Hepatitis C virus infection in children
- Maureen M Jonas, MD
Maureen M Jonas, MD
- Professor of Pediatrics
- Harvard Medical School
- Section Editors
- Morven S Edwards, MD
Morven S Edwards, MD
- Section Editor — Pediatric Infectious Diseases
- Professor of Pediatrics
- Baylor College of Medicine
- Elizabeth B Rand, MD
Elizabeth B Rand, MD
- Section Editor — Pediatric Hepatology
- Professor of Pediatrics
- University of Pennsylvania School of Medicine
Children represent only a small proportion of the hepatitis C virus (HCV) infected population. Nevertheless, a substantial number of children have chronic HCV infection and are at risk for complications. According to one report , there are approximately 115 million infected persons in the world, 11 million of whom are younger than 15 years of age. Eighty million are viremic, of whom 5 million are younger than 15 years of age.

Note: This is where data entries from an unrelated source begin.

/-- The encoding columns of P1 and P4 (95_test_vectors.md section 3; R88), the bytes of R81 and R82, and the codes of
V-CLASSIC (section 2.2; R85, R87). THE MODEL'S CHOICE: that the word 0x10400000003, with both command bits, decodes to the
ABORT row (log 11, DEDUCED from R89). -/
def Obligations.SampleWordsDecode : Prop :=
  decodeHost 0x00000000000#41 = .rdId 0 0
  ∧ decodeHost 0x12000000000#41 = .wrPalIndex 0 0
  ∧ decodeHost 0x12400FF0000#41 = .wrPalData 0 0x00FF0000
  ∧ decodeHost 0x11C00001000#41 = .wrFbBase 0 0x1000
  ∧ decodeHost 0x10400000001#41 = .wrCtrlStart 0 1
  ∧ decodeHost 0x10400000002#41 = .wrCtrlAbort 0 2
  ∧ decodeHost 0x10400000003#41 = .wrCtrlAbort 0 3
  ∧ decodeHost 0x00800000000#41 = .rdStatus 0 0
  ∧ decodeRoot 0x02#8 = .rootValid 2 ∧ decodeRoot 0x09#8 = .rootInvalid 9
  ∧ decodeSub 0x00#8 = .subTerminator ∧ decodeSub 0x03#8 = .subData 3
  ∧ decodeCode { clearCode := 4, endCode := 5, maxCode := 6, fresh := true } 4 = .clear
  ∧ decodeCode { clearCode := 4, endCode := 5, maxCode := 6, fresh := true } 0 = .first 0
  ∧ decodeCode { clearCode := 4, endCode := 5, maxCode := 6, fresh := false } 1 = .literal 1
  ∧ decodeCode { clearCode := 4, endCode := 5, maxCode := 7, fresh := false } 6 = .defined 6
  ∧ decodeCode { clearCode := 4, endCode := 5, maxCode := 8, fresh := false } 8 = .kwkwk 8
  ∧ decodeCode { clearCode := 4, endCode := 5, maxCode := 9, fresh := false } 5 = .endCode

/-- R111: a read at every offset of the window, bits 1:0 of the offset ignored. THE MODEL'S CHOICE: that a read word whose
DATA is not the 0 of R88 is the same read (log 27, DEDUCED from R95). -/
def Obligations.ReadsReplyTheAddressedWord : Prop :=
  ∀ (s : State) (w : HostWord), w.getLsbD 40 = false →
    exec (decodeHost w) s = .next { s with rdata := registerWord (w.extractLsb' 34 6) s }

/-- R126, with the codes of R90 and R271. -/
def Obligations.ReadStatusPacksTheFlags : Prop :=
  (∀ (s : State) (lo : BitVec 2) (data : Word), ∃ v : Word,
    exec (.rdStatus lo data) s = .next { s with rdata := v }
    ∧ v.getLsbD 0 = decide (s.phase ≠ .idle) ∧ v.getLsbD 1 = s.regs.done ∧ v.getLsbD 2 = s.extra
    ∧ v.getLsbD 3 = s.noEnd ∧ v.extractLsb' 4 3 = phaseCode s.phase ∧ v.getLsbD 7 = false
    ∧ v.extractLsb' 8 4 = causeCode s.regs.cause ∧ v.extractLsb' 12 4 = 0#4
    ∧ v.getLsbD 16 = s.regs.errBusy ∧ v.extractLsb' 17 15 = 0#15
    ∧ (quietWhileBusy s = true → s.phase ≠ .idle → v.extractLsb' 8 4 = 0#4 ∧ v.getLsbD 1 = false))
  ∧ (phaseCode .idle = 0#3 ∧ phaseCode .root = 1#3 ∧ phaseCode .fill = 2#3 ∧ phaseCode .tail = 3#3
    ∧ phaseCode .drain = 4#3)
  ∧ (causeCode .ok = 0#4 ∧ causeCode .shortData = 1#4 ∧ causeCode .badRoot = 2#4 ∧ causeCode .badTerminator = 3#4
    ∧ causeCode .lzwSelfPrefix = 4#4 ∧ causeCode .lzwUndefinedCode = 5#4 ∧ causeCode .lzwStackOverflow = 6#4
    ∧ causeCode .lzwBadFirstCode = 7#4 ∧ causeCode .inputEof = 8#4 ∧ causeCode .aborted = 9#4)

/-- R127, with the packings of R21, R22, R31, R32, R33, and R34. -/
def Obligations.ReadIdentityCountersAndReserved : Prop :=
  ∀ (s : State) (b1 : BitVec 1) (b4 : BitVec 4) (b5 : BitVec 5) (lo : BitVec 2) (data : Word),
    exec (.rdId lo data) s = .next { s with rdata := 0x4A494601#32 }
    ∧ exec (.rdReserved34 lo data) s = .next { s with rdata := 0#32 }
    ∧ exec (.rdReserved38 b1 lo data) s = .next { s with rdata := 0#32 }
    ∧ exec (.rdReserved40 b4 lo data) s = .next { s with rdata := 0#32 }
    ∧ exec (.rdReserved80 b5 lo data) s = .next { s with rdata := 0#32 }
    ∧ exec (.rdCtrl lo data) s = .next { s with rdata := 0#32 }
    ∧ exec (.rdPixCount lo data) s = .next { s with rdata := s.regs.pixCount }
    ∧ exec (.rdBytesIn lo data) s = .next { s with rdata := s.regs.bytesIn }
    ∧ ∃ v : Word, exec (.rdLzwState lo data) s = .next { s with rdata := v }
      ∧ v.extractLsb' 0 4 = s.regs.lzwState.codeSize ∧ v.extractLsb' 4 13 = s.regs.lzwState.maxCode
      ∧ v.getLsbD 17 = s.regs.lzwState.fresh ∧ v.extractLsb' 18 6 = 0#6
      ∧ v.extractLsb' 24 8 = s.regs.lzwState.rootByte

/-- R128. -/
def Obligations.ReadConfiguration : Prop :=
  ∀ (s : State) (lo : BitVec 2) (data : Word),
    exec (.rdFrameW lo data) s = .next { s with rdata := 0#16 ++ s.regs.frameW }
    ∧ exec (.rdFrameH lo data) s = .next { s with rdata := 0#16 ++ s.regs.frameH }
    ∧ exec (.rdFrameCfg lo data) s =
      .next { s with
        rdata := 0#16 ++ s.regs.transpIdx ++ 0#6 ++ BitVec.ofBool s.regs.transpEn ++ BitVec.ofBool s.regs.interlace }
    ∧ exec (.rdFbBase lo data) s = .next { s with rdata := s.regs.fbBase }
    ∧ exec (.rdIrqEn lo data) s = .next { s with rdata := 0#31 ++ BitVec.ofBool s.regs.doneIe }
    ∧ exec (.rdPalIndex lo data) s = .next { s with rdata := 0#24 ++ s.regs.palIndex }

/-- R124; R36 and R45 give the entries not loaded. PAL_INIT is an open parameter, here an uninterpreted constant (log 6). -/
def Obligations.ReadPaletteEntry : Prop :=
  ∀ (s : State) (lo : BitVec 2) (data : Word),
    exec (.rdPalData lo data) s = .next { s with rdata := 0#8 ++ palRead s s.regs.palIndex }
    ∧ (cellGet s.regs.palIndex.toNat s.pal = none → palRead s s.regs.palIndex = Config.palInit s.regs.palIndex)

/-- R112. -/
def Obligations.IgnoredWritesChangeNothing : Prop :=
  ∀ (s : State) (b1 : BitVec 1) (b4 : BitVec 4) (b5 : BitVec 5) (lo : BitVec 2) (data : Word),
    exec (.wrId lo data) s = .next s ∧ exec (.wrPixCount lo data) s = .next s
    ∧ exec (.wrLzwState lo data) s = .next s ∧ exec (.wrBytesIn lo data) s = .next s
    ∧ exec (.wrReserved34 lo data) s = .next s ∧ exec (.wrReserved38 b1 lo data) s = .next s
    ∧ exec (.wrReserved40 b4 lo data) s = .next s ∧ exec (.wrReserved80 b5 lo data) s = .next s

It has been estimated that the global health care costs for HCV-infected children and their families are hundreds of millions of dollars annually .

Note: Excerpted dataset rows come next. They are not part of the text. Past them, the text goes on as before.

-- ==== Sys2Proof/Laws/State.lean ====
section
/-! SUPPORT. One lemma per field of `State` per update of it, so that no proof unfolds a record update. -/

namespace Sys2Proof.Machine

/-! ### `finish` (R272) -/

@[simp] theorem finish_regs (c : Cause) (s : State) : (finish c s).regs = { s.regs with cause := c, done := true } := rfl

@[simp] theorem finish_cfg (c : Cause) (s : State) : (finish c s).cfg = s.cfg := rfl

@[simp] theorem finish_phase (c : Cause) (s : State) : (finish c s).phase = .idle := rfl

@[simp] theorem finish_pend (c : Cause) (s : State) : (finish c s).pend = s.pend := rfl

@[simp] theorem finish_extra (c : Cause) (s : State) : (finish c s).extra = s.extra := rfl

@[simp] theorem finish_noEnd (c : Cause) (s : State) : (finish c s).noEnd = s.noEnd := rfl

@[simp] theorem finish_cur (c : Cause) (s : State) : (finish c s).cur = s.cur := rfl

@[simp] theorem finish_rd (c : Cause) (s : State) : (finish c s).rd = s.rd := rfl

@[simp] theorem finish_lzw (c : Cause) (s : State) : (finish c s).lzw = s.lzw := rfl

@[simp] theorem finish_pal (c : Cause) (s : State) : (finish c s).pal = s.pal := rfl

@[simp] theorem finish_mem (c : Cause) (s : State) : (finish c s).mem = s.mem := rfl

@[simp] theorem finish_input (c : Cause) (s : State) : (finish c s).input = s.input := rfl

@[simp] theorem finish_inEof (c : Cause) (s : State) : (finish c s).inEof = s.inEof := rfl

@[simp] theorem finish_rdata (c : Cause) (s : State) : (finish c s).rdata = s.rdata := rfl

@[simp] theorem finish_frameReply (c : Cause) (s : State) : (finish c s).frameReply = s.frameReply := rfl

@[simp] theorem finish_agenda (c : Cause) (s : State) : (finish c s).agenda = s.agenda := rfl

@[simp] theorem finish_draws (c : Cause) (s : State) : (finish c s).draws = s.draws := rfl

@[simp] theorem finish_resets (c : Cause) (s : State) : (finish c s).resets = s.resets := rfl

/-! ### `feedInput` (R62) -/

@[simp] theorem feedInput_regs (bytes : List Byte) (s : State) : (feedInput bytes s).regs = s.regs := rfl

@[simp] theorem feedInput_cfg (bytes : List Byte) (s : State) : (feedInput bytes s).cfg = s.cfg := rfl

@[simp] theorem feedInput_phase (bytes : List Byte) (s : State) : (feedInput bytes s).phase = s.phase := rfl

@[simp] theorem feedInput_pend (bytes : List Byte) (s : State) : (feedInput bytes s).pend = s.pend := rfl

@[simp] theorem feedInput_extra (bytes : List Byte) (s : State) : (feedInput bytes s).extra = s.extra := rfl

@[simp] theorem feedInput_noEnd (bytes : List Byte) (s : State) : (feedInput bytes s).noEnd = s.noEnd := rfl

@[simp] theorem feedInput_cur (bytes : List Byte) (s : State) : (feedInput bytes s).cur = s.cur := rfl

@[simp] theorem feedInput_rd (bytes : List Byte) (s : State) : (feedInput bytes s).rd = s.rd := rfl

@[simp] theorem feedInput_lzw (bytes : List Byte) (s : State) : (feedInput bytes s).lzw = s.lzw := rfl

@[simp] theorem feedInput_pal (bytes : List Byte) (s : State) : (feedInput bytes s).pal = s.pal := rfl

@[simp] theorem feedInput_mem (bytes : List Byte) (s : State) : (feedInput bytes s).mem = s.mem := rfl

The major issues related to HCV in children will be reviewed here. Perinatal transmission of HCV is discussed separately. (See "Vertical transmission of hepatitis C virus".)
In the United States, antibodies to HCV are present in approximately 0.2 percent of children ages 6 to 12 and in 0.4 percent of those ages 12 to 19, rates that are similar to the prevalence observed in volunteer adult blood donors but that are lower than adult prevalence based upon National Health and Nutrition Examination (NHANES) survey data [3-5]. The prevalence rate in children is based upon screening tests performed on a nationally representative sample . In comparison, the frequency of cases that are clinically identified is far lower (5 percent of the expected number), suggesting that screening for and case identification of pediatric HCV are grossly inadequate . The proportion of children who are HCV antibody-positive who are also HCV RNA positive is not known precisely; based upon studies in adults, it is estimated to be approximately 75 to 80 percent. (See "Epidemiology and transmission of hepatitis C virus infection".)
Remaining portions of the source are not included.